Legacy of Snake Milkers and Herpetologists
(Photo by Michael Masciantonio)
Fear of snakes is one of the most common phobias in the world even though many people have only seen pictures and have never encountered a live snake. The fear seems to be born within us, a survival skill.
Some people, however, have learned to get past this fear and build their career out of working with snakes, doing something so deadly that most people would run the opposite direction. These people are called “snake milkers,” because the process of removing the venom from a snake’s fang is called “milking.” Snake milkers intentionally help snakes express venom so that the venom can be used to help people.
Snake milkers remove snake venom by getting the snake to bite its fangs into a latex covered jar and manually assisting the snake to express the venom. Sometimes, the milkers use an electric shock, which has the same effect.
The venom is then shipped to a laboratory where it is usually freeze dried. The milked snake venom is used to make anti-venom so that people who are bitten by a poisonous snake can be given an antidote. Anti-venom is made by injecting the venom in a diluted form into a cow, goat, sheep, or rabbit so that the animal produces antibodies to the poison. Then, the animal’s blood is used to produce the antidote.
Other medicines now use snake venom to treat excessive bleeding and strokes, as well as for anti-aging creams. Snake venom is believed to have potential for treating neurological diseases such as Parkinson’s and Alzheimer’s, as well as has been considered as a possible treatment for breast cancer and leukemia.
People who milk snakes usually need a degree in herpetology (the study of reptiles), chemistry, or biology. They work in a laboratory with hundreds of snakes and are usually responsible for breeding them. Herpetologists and snake milkers need to make sure the snake is healthy enough to be milked, and they work with strict regulations to ensure they use the safest method possible for extraction. The Natural Toxic Research Center at Texas A & M is one of the best-known herpetology facilities in the world.
Snake milking involves pressing a snake’s fangs through a piece of latex to release the venom. (Photo by Walter aka WalterPro4755)

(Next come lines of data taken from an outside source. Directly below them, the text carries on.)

-- ==== Sys2Proof/Machine/Lap.lean ====
section
/-!
DEFINITION. The Lap log (R561 to R569, R577): the ring in DRAM, anchors, triggers and freezing, and reading a record back for
a replay. What a replayed record does is in Replay.lean.
-/
namespace Sys2Proof.Machine
open Sys2Proof

/-- A change of the redundancy state. -/
def Chip.updRed (c : Chip) (g : RedSt → RedSt) : Chip := { c with red := g c.red }

/-- Twin `t` (false A). -/
def Chip.twin (c : Chip) (t : Bool) : TwinSt := nth c.red.twins (b2n t) {}

/-- Twin `t` is changed by `g`. -/
def Chip.updTwin (c : Chip) (t : Bool) (g : TwinSt → TwinSt) : Chip :=
  c.updRed fun x => { x with twins := upd x.twins (b2n t) g }

/-- LAP.STAT.STATE. -/
def Chip.lapState (c : Chip) : Nat := c.f R.LAP_STAT F.LAP_STAT_STATE

/-- LAP.STAT.STATE becomes `n`. -/
def Chip.setLap (c : Chip) (n : Nat) : Chip := c.setF R.LAP_STAT F.LAP_STAT_STATE n

namespace Ls
def off : Nat := 0
def recording : Nat := 1
def post : Nat := 2
def frozen : Nat := 3
def importing : Nat := 4
def replaying : Nat := 5
def paused : Nat := 6
def ended : Nat := 7
end Ls

/-! ### Level inputs (R563) -/

/-! ### The ring (R561 to R564) -/

/-- The size of the ring. -/
def ringSize : Nat := 192 * 2 ^ 20

/-- The DRAM offset of ring offset `o` (R577). -/
def ringAt (o : Nat) : Nat := 0x8000000 + o % ringSize

/-- The DRAM offset of the anchor slots (R577). -/
def slotBase : Nat := 0x14000000

/-- The size of an anchor slot. -/
def slotSize : Nat := 36 * 2 ^ 20

/-- The bytes of a record in the ring, `d` CK_SYS cycles after the one before it (R562). -/
def LapRec.image (r : LapRec) (d : Nat) : List Byte :=
  if r.short then bytesLE 1 (r.kind % 64) ++ bytesLE 2 (min d 65535) ++ [0] ++ bytesLE 4 (nth r.data 0 0)
  else
    bytesLE 1 (128 + r.kind % 128) ++ bytesLE 1 r.sub ++ bytesLE 2 (min d 65535) ++ bytesLE 2 r.data.length ++ [0, 0]
      ++ bytesLE 8 r.ht ++ r.data.flatMap (bytesLE 8)

/-- `n` bytes of the ring from offset `o`. -/
def Mem.ringGet (m : Mem) (o n : Nat) : List Byte :=
  (List.range n).map fun i => SMap.get unwritten m.dram (ringAt (o + i))

/-- Bytes written to the ring from offset `o`. -/
def Mem.ringPut (m : Mem) (o : Nat) : List Byte → Mem
  | [] => m
  | b :: t => Mem.ringPut { m with dram := m.dram.put unwritten (ringAt o) b } (o + 1) t

/-- LAP.TWA and LAP.TWB: the valid slots and the record of the older one (R577). -/
def Chip.showAnchors (c : Chip) : Chip :=
  [false, true].foldl (fun c t =>
    let s0 := nth c.red.slots (2 * b2n t) none
    let s1 := nth c.red.slots (2 * b2n t + 1) none
    let ofs := match s0, s1 with
      | some x, some y => if x.stamp ≤ y.stamp then x.ofs else y.ofs
      | some x, none => x.ofs
      | none, some y => y.ofs
      | none, none => 0
    c.wrN (if t then R.LAP_TWB else R.LAP_TWA) (b2n s1.isSome * 2 ^ 31 + b2n s0.isSome * 2 ^ 30 + ofs / 8)) c

/-- The anchors whose records are wholly in the ring; LAP.ANCHOR shows the oldest (R577). -/
def Chip.trimAnchors (c : Chip) : Chip :=
  let c : Chip := c.updRed fun x => { x with anchors := x.anchors.filter fun a => decide (x.tot ≤ a.pos + ringSize) }
  c.wrN R.LAP_ANCHOR (match c.red.anchors with | a :: _ => a.pos % ringSize / 8 | [] => 0)

/-- What a record taken by the ring at position `p` shows in the registers: a GAP counts (R564), a HW_ANCHOR and a TWIN_ANCHOR
are found by it (R565, R566), RATE holds the kB of the last second. -/
def Chip.lapShow (c : Chip) (r : LapRec) (p : Nat) : Chip :=
  let c : Chip := (c.wrN R.LAP_HEAD (p % ringSize / 8)).updRed fun x =>
    { x with tot := p + r.bytes, lastHt := r.ht,
             rate := (r.ht, r.bytes) :: x.rate.filter fun e => decide (r.ht < e.1 + 10 ^ 9) }
  let c : Chip := c.wrN R.LAP_RATE ((c.red.rate.map (·.2)).sum / 1000)
  let c : Chip := if ringSize < c.red.tot then c.flag R.LAP_STAT F.LAP_STAT_WRAPPED true else c
  let c : Chip :=
    if r.short then c
    else if r.kind = 0x02 then (c.incSat R.LAP_STAT F.LAP_STAT_GAPS).raise P.LAP 2
    else if r.kind = 0x03 then
      match c.red.taken with
      | a :: rest => c.updRed fun x => { x with taken := rest, anchors := x.anchors ++ [{ a with pos := p }] }
      | [] => c
    else if r.kind = 0x04 then
      (c.updRed fun x => { x with
        slots := upd x.slots (2 * r.sub + nth r.data 0 0) (Option.map fun a => { a with ofs := p % ringSize }) }).showAnchors
    else c
  c.trimAnchors

/-- The oldest record of the FIFO goes to the ring (R561, R564). -/
def State.lapOne (s : State) : State :=
  match s.chip.lap.fifo with
  | [] => s
  | r :: rest =>
    let p := s.chip.red.tot
    let m := s.mem.ringPut p (r.image ((r.ht - s.chip.red.lastHt) * 4 / 5))
    { s with mem := m }.onChip fun c => ({ c with lap := { c.lap with fifo := rest } }).lapShow r p

/-- The whole FIFO goes to the ring. -/
def State.lapDrain (s : State) : State := forN s.chip.lap.fifo.length (fun _ s => s.lapOne) s

/-- LAP_RING_WRITE (R564). -/
def mdLapRingWrite (s : State) : State := if s.chip.clockOn && !s.chip.halted P.LAP then s.lapOne else s

/-- A TIME record (R563). -/
def doLapTimeRecord (c : Chip) : Chip := c.clocked P.LAP fun c => c.lapLong 0x01 0 []

/-! ### Anchors (R565, R566) -/

/-- Whether the page at offset `b` belongs to the deterministic domain: TXN, the Stride engine, the Pacer, BPT, HRD, ISL, IMP, the
power stage and the gate-drive instances. -/
def detPage (b : Nat) : Bool :=
  decide (b = P.TXN) || (decide (P.STR ≤ b) && decide (b < 0x87000)) || (decide (P.PWT ≤ b) && decide (b < 0xF0000))

/-- Whether key `k` of the register file belongs to the deterministic domain, its banks and memories included. -/
def detKey (k : Nat) : Bool :=
  if k < 0x240000 then detPage (pageBase k) else decide (0x1000000 ≤ k) && decide (k < Key.route 0 0 0)

/-- The registers of the deterministic pages in page-map order. -/
def detRegs : List Nat :=
  (pageKinds.filter fun p => detPage p.base).flatMap fun p => (List.range p.inst).flatMap fun i =>
    (p.regs.filter fun e => !e.virt && (!e.inst0 || decide (i = 0))).flatMap fun e =>
      (List.range e.n).map fun j => p.base + 0x1000 * i + e.off + e.stride * j

/-- The words of the section, table and slot memories. -/
def detWords : List Nat :=
  ((List.range 512).flatMap fun n => (RegTable.strw.filter fun e => decide (0x800 ≤ e.off)).map fun e => Key.sec n (e.off - 0x800))
    ++ ((List.range 4096).map Key.table) ++ (List.range 1024).map Key.slot

/-- A HW_ANCHOR of the present state (R565). -/
def Chip.anchor (c : Chip) : HwAnchor :=
  ⟨0, c.regs.keep detKey, c.str, c.bpt, c.hrd, c.isl, c.imp, c.pwm, c.bus.ctxs⟩

/-- The deterministic hardware takes the state of an anchor (R571). -/
def Chip.loadAnchor (c : Chip) (a : HwAnchor) : Chip :=
  let c : Chip := c.resetKeys detKey
  let c : Chip := a.regs.foldl (fun c e => c.wr e.1 e.2) c
  { c with str := a.str, bpt := a.bpt, hrd := a.hrd, isl := a.isl, imp := a.imp, pwm := a.pwm,
           bus := { c.bus with ctxs := a.ctxs } }

/-- The anchor that an imported record holds: the register and memory words of its payload; what else its writer put into it
has no stated encoding, and its units start from reset (log entry 41, DEDUCED). -/
def importedAnchor (ws : List Nat) : HwAnchor :=
  ⟨0, ((detRegs ++ detWords).zip ws).foldl (fun m e => m.put regReset e.1 (wd e.2)) [], {}, List.replicate 4 {}, {}, {}, {},
   {}, List.replicate 15 Ctx.init⟩

/-- HW_ANCHOR (R565): taken while STR.STAT.BUSY is 0, else skipped. -/
def doHwAnchor (c : Chip) : Chip :=
  c.clocked P.LAP fun c =>
    if !c.lapOn then c
    else if c.f R.STR_STAT F.STR_STAT_BUSY ≠ 0 then c.raise P.LAP 5
    else if 65536 ≤ c.lap.fill then c.lapLong 0x03 0 []
    else
      let a := c.anchor
      (c.lapLong 0x03 0 (unitsOf ((detRegs ++ detWords).map c.rdN))).updRed fun x => { x with taken := x.taken ++ [a] }

/-- The slot of twin `t` that its next anchor takes: an empty one, else the older (R566). -/
def Chip.nextSlot (c : Chip) (t : Bool) : Nat :=
  match nth c.red.slots (2 * b2n t) none, nth c.red.slots (2 * b2n t + 1) none with
  | none, _ => 0
  | some _, none => 1
  | some x, some y => if x.stamp ≤ y.stamp then 0 else 1

/-- TWIN_ANCHOR_DONE (R566): the copy fills its slot and its record is taken. -/
def doTwinAnchorDone (t : Bool) (c : Chip) : Chip :=
  c.clocked P.LAP fun c =>
    match (c.twin t).copying with
    | none => c
    | some (stamp, priv) =>
      let c : Chip := c.updTwin t fun x => { x with copying := none }
      if !c.lapOn then c
      else
        let n := c.nextSlot t
        let c : Chip := c.updRed fun x => { x with slots := upd x.slots (2 * b2n t + n) fun _ => some ⟨0, stamp, priv⟩ }
        c.lapLong 0x04 (b2n t) [n, stamp, slotSize * (2 * b2n t + n)]

/-- A matched deep checkpoint starts an anchor copy where TW_ANCHOR_S have passed (R566). -/
def Chip.twAnchorStart (c : Chip) (t : Bool) (stamp : Nat) : Chip :=
  let due := match (c.twin t).anchorAt with
    | none => true
    | some a => decide (a + 10 ^ 9 * c.f R.LAP_CFG F.LAP_CFG_TW_ANCHOR_S ≤ c.htNs)
  if c.lapOn && due && (c.twin t).copying.isNone then
    let h := c.htNs
    c.updTwin t fun x => { x with copying := some (stamp, x.priv), anchorAt := some h }
  else c

/-! ### Triggers and freezing (R567 to R569) -/

/-- The ring freezes with every record taken so far (R568). -/
def State.lapFreeze (s : State) : State :=
  if s.chip.lapOn then s.lapDrain.onChip fun c => (c.setLap Ls.frozen).raise P.LAP 1 else s

/-- LAP.CMD (R577): the codes that need no replay; REPLAY_START and REPLAY_CONT are in Replay.lean. -/
def State.lapCmd (s : State) (op i : Nat) (head : Nat) : State :=
  let c := s.chip
  match op with
  | 1 => s.lapFreeze
  | 2 =>
    if c.lapState = Ls.frozen ∨ c.lapState = Ls.importing then s.onChip fun c =>
      (c.setLap (if c.is R.LAP_CTL F.LAP_CTL_EN then Ls.recording else Ls.off)).flag R.LAP_STAT F.LAP_STAT_WRAPPED false
    else s.onChip fun c => c.refuse R.LAP_CMD i
  | 3 => s.onChip fun c => c.flag R.LAP_STAT F.LAP_STAT_ARMED true
  | 4 => s.onChip fun c => c.flag R.LAP_STAT F.LAP_STAT_ARMED false
  | 5 =>
    if c.mode = .ready then s.onChip fun c =>
      let c : Chip := { c with lap := { c.lap with fifo := [], lost := 0 } }
      ((c.setLap Ls.importing).updRed fun x => { x with anchors := [], taken := [], tot := 8 * head, rate := [] }).wrN
        R.LAP_HEAD (head % 2 ^ 25)
    else s.onChip fun c => c.refuse R.LAP_CMD i
  | _ => s.onChip fun c => c.refuse R.LAP_CMD i

/-- A write to LAP.CMD. -/
def State.lapVia (s : State) (w : Writer) (key : BitVec 16) (g : State → State) : State :=
  s.cmd R.LAP_CMD w key g

/-- LAP.CMD FREEZE (R568). -/
def mdLapFreeze (w : Writer) (key : BitVec 16) (s : State) : State := s.lapVia w key fun s => s.lapCmd 1 w.ini.code 0
/-- LAP.CMD RESUME (R568). -/
def mdLapResume (w : Writer) (key : BitVec 16) (s : State) : State := s.lapVia w key fun s => s.lapCmd 2 w.ini.code 0
/-- LAP.CMD ARM (R567). -/
def mdLapArm (w : Writer) (key : BitVec 16) (s : State) : State := s.lapVia w key fun s => s.lapCmd 3 w.ini.code 0
/-- LAP.CMD DISARM (R567). -/
def mdLapDisarm (w : Writer) (key : BitVec 16) (s : State) : State := s.lapVia w key fun s => s.lapCmd 4 w.ini.code 0
/-- LAP.CMD IMPORT (R577): the export's newest record sets LAP.HEAD. -/
def mdLapImport (w : Writer) (key : BitVec 16) (head : BitVec 25) (s : State) : State :=
  s.lapVia w key fun s => s.lapCmd 5 w.ini.code head.toNat

/-- The armed interval ends (R567); an interval of 0 lasts until DISARM. -/
def doLapArmExpiry (c : Chip) : Chip :=
  c.clocked P.LAP fun c => if c.f R.LAP_ARM F.LAP_ARM_ARM_S = 0 then c else c.flag R.LAP_STAT F.LAP_STAT_ARMED false

/-- The post window ends (R568). -/
def mdLapPostEnd (s : State) : State :=
  if s.chip.clockOn && !s.chip.halted P.LAP && decide (s.chip.lapState = Ls.post) then s.lapFreeze else s

/-- LAP.CTL.EN was written: recording stops or starts (R577). -/
def Chip.lapFollow (c : Chip) : Chip :=
  if c.is R.LAP_CTL F.LAP_CTL_EN then
    if c.lapState = Ls.off then (c.setLap Ls.recording).flag R.LAP_STAT F.LAP_STAT_WRAPPED false else c
  else if c.lapState = Ls.recording ∨ c.lapState = Ls.post then c.setLap Ls.off
  else c

/-! ### Reading the ring (R562) -/

/-- The record at ring offset `o`, the herd time of the one before it being `t`. -/
def Mem.lapAt (m : Mem) (o t : Nat) : LapRec :=
  let h := m.ringGet o 8
  let b0 := (nth h 0 0).toNat
  let d := leNat ((h.drop (if b0 < 128 then 1 else 2)).take 2)
  if b0 < 128 then ⟨true, b0 % 64, 0, t + d * 5 / 4, [leNat (h.drop 4)]⟩
  else
    let n := leNat ((h.drop 4).take 2)
    ⟨false, b0 % 128, (nth h 1 0).toNat, leNat (m.ringGet (o + 8) 8),
     (List.range n).map fun i => leNat (m.ringGet (o + 16 + 8 * i) 8)⟩

/-! ### The commands -/

/-- LAP_RING_WRITE (R564). -/
def execLapRingWrite (s : State) : Host.Outcome State Fault Refusal :=
  .next (mdLapRingWrite s)
/-- LAP_TIME_RECORD (R563). -/
def execLapTimeRecord (s : State) : Host.Outcome State Fault Refusal :=
  .next (s.onChip doLapTimeRecord)
/-- HW_ANCHOR (R565). -/
def execHwAnchor (s : State) : Host.Outcome State Fault Refusal :=
  .next (s.onChip doHwAnchor)
/-- TWIN_ANCHOR_DONE (R566). -/
def execTwinAnchorDone (t : Bool) (s : State) : Host.Outcome State Fault Refusal :=
  .next (s.onChip (doTwinAnchorDone t))
/-- LAP_FREEZE (R568). -/
def execLapFreeze (w : Writer) (key : BitVec 16) (s : State) : Host.Outcome State Fault Refusal :=
  .next (mdLapFreeze w key s)
/-- LAP_RESUME (R568). -/
def execLapResume (w : Writer) (key : BitVec 16) (s : State) : Host.Outcome State Fault Refusal :=
  .next (mdLapResume w key s)
/-- LAP_ARM (R567). -/
def execLapArm (w : Writer) (key : BitVec 16) (s : State) : Host.Outcome State Fault Refusal :=
  .next (mdLapArm w key s)
/-- LAP_DISARM (R567). -/
def execLapDisarm (w : Writer) (key : BitVec 16) (s : State) : Host.Outcome State Fault Refusal :=
  .next (mdLapDisarm w key s)
/-- LAP_IMPORT (R577). -/
def execLapImport (w : Writer) (key : BitVec 16) (head : BitVec 25) (s : State) : Host.Outcome State Fault Refusal :=
  .next (mdLapImport w key head s)
/-- LAP_ARM_EXPIRY (R567). -/
def execLapArmExpiry (s : State) : Host.Outcome State Fault Refusal :=
  .next (s.onChip doLapArmExpiry)
/-- LAP_POST_END (R568). -/
def execLapPostEnd (s : State) : Host.Outcome State Fault Refusal :=
  .next (mdLapPostEnd s)

end Sys2Proof.Machine
end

Many snake milkers suffer snakebites. An employee of the Kentucky Reptile Zoo, Jim Harrison has been bitten eighteen times by the poisonous snakes he milks for the zoo. The zoo ships the venom to laboratories to be made into medicines. He has lost some of his fingers, or parts of them, to the bites. But, the injuries haven’t fazed him. Harrison was featured on the television show Fatal Attractions, selling his story to help pay for the medical costs to recover from the bites.
In 2011, the famous snake milker, Bill Haast, passed away at 100 years old. He was the director of the Miami Serpentarium Laboratories in Punta Gorda, Florida. Haast was bitten over 173 times and got in the habit of injecting himself with a mixture of venom every day, believing that the injection provided immunity to the bites. He was generally very healthy and gave the injections credit for his long life. He often donated blood because of the antibodies that helped snakebite victims.
Today, as summer kicks off and we spend time making memories with family and friends outdoors hiking, biking, camping, or just enjoying the sunshine, let’s take a moment to stop and remember a group of people who help keep us safe in an emergency. Snake milkers – people who harvest snake venom for medical use – may not get a lot of attention, but they leave their legacy in the lives of every person they help save.